=== Dataset records ===

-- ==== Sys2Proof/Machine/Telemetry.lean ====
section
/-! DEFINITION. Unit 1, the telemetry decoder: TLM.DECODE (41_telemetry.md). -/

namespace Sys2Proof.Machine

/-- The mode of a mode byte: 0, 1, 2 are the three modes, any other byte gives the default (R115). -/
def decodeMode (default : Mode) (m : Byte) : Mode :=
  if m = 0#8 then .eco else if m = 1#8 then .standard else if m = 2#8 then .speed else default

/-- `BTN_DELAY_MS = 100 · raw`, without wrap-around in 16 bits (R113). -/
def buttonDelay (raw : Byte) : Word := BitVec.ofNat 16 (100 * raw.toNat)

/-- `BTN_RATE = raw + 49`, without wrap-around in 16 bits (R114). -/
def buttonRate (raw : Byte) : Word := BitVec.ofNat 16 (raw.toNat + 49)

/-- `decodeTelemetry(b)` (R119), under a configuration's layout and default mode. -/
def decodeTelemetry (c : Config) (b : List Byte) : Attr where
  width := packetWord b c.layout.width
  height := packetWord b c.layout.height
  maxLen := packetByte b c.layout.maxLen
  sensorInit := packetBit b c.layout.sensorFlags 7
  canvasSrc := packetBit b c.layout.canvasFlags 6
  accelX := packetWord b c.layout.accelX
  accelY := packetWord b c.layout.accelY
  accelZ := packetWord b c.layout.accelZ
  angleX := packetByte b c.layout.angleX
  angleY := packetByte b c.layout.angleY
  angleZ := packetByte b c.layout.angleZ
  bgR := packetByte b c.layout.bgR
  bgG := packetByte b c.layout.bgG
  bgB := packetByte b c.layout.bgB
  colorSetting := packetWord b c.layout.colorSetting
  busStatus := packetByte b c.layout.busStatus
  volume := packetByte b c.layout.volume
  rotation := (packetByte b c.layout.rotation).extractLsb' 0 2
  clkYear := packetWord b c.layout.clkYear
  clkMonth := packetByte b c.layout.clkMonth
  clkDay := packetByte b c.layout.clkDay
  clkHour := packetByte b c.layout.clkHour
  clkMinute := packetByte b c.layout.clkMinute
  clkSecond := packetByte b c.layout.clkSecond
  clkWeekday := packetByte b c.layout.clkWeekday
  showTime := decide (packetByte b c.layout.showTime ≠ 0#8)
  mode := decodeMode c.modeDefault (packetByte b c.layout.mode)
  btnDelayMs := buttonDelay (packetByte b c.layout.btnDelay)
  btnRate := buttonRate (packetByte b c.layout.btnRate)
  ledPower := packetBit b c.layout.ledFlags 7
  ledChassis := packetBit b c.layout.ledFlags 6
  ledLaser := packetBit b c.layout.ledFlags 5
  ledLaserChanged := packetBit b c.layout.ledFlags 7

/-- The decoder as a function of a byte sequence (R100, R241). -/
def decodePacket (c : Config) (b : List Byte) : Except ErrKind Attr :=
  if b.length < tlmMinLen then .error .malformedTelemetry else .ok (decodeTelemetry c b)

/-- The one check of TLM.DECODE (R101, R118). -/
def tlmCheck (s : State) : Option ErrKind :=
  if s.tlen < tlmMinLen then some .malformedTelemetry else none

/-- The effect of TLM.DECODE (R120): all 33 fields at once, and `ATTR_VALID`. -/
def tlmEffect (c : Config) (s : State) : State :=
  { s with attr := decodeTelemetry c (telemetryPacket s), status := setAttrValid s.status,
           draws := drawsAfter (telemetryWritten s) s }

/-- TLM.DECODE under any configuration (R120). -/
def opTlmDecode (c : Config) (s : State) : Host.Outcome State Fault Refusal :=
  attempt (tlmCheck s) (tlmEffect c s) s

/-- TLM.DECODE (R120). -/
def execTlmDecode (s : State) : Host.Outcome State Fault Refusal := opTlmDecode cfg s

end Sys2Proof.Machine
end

===
=== Dataset records ===

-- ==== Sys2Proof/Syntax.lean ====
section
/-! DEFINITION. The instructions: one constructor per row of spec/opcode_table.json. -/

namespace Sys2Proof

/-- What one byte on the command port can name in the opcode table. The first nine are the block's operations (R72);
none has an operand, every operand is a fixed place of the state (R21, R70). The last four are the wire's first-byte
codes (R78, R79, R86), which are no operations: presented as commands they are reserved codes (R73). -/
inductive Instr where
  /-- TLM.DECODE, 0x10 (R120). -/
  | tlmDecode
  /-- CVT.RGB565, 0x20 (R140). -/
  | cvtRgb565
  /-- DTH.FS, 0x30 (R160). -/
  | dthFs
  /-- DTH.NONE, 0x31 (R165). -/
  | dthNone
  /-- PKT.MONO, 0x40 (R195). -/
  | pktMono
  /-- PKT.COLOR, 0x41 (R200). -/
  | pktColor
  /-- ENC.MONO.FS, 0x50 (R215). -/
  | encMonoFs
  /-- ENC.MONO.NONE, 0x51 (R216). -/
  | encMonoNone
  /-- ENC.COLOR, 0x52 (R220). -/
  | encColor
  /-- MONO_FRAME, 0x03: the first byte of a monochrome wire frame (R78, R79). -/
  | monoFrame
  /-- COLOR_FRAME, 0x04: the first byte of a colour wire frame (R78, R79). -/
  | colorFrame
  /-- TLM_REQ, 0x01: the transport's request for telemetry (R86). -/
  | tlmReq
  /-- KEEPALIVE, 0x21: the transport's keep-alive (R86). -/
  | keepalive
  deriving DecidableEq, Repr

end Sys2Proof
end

===
=== Dataset records ===

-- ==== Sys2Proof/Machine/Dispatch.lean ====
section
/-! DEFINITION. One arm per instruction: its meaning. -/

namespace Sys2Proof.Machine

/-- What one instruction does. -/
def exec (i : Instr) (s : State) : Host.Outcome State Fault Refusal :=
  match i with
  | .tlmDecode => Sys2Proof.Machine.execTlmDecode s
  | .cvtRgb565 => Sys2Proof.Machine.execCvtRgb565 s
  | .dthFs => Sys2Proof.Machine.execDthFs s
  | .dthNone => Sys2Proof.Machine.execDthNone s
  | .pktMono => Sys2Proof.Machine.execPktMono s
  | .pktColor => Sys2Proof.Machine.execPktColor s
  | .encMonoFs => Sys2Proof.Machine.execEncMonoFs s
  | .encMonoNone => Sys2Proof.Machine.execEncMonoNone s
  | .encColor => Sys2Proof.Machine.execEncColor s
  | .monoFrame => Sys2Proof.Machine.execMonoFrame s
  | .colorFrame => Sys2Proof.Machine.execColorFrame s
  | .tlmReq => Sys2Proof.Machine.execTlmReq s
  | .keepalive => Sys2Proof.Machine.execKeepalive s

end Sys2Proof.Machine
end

===

:: What needs to be done ::
Using the material above, transcribe exactly the lines from the line with "-- ==== Sys2Proof/Machine/Telemetry.lean" to the line with "bits (R113). -/"; both count, and nothing else goes in.

:: Output ::
-- ==== Sys2Proof/Machine/Telemetry.lean ====
section
/-! DEFINITION. Unit 1, the telemetry decoder: TLM.DECODE (41_telemetry.md). -/

namespace Sys2Proof.Machine

/-- The mode of a mode byte: 0, 1, 2 are the three modes, any other byte gives the default (R115). -/
def decodeMode (default : Mode) (m : Byte) : Mode :=
  if m = 0#8 then .eco else if m = 1#8 then .standard else if m = 2#8 then .speed else default

/-- `BTN_DELAY_MS = 100 · raw`, without wrap-around in 16 bits (R113). -/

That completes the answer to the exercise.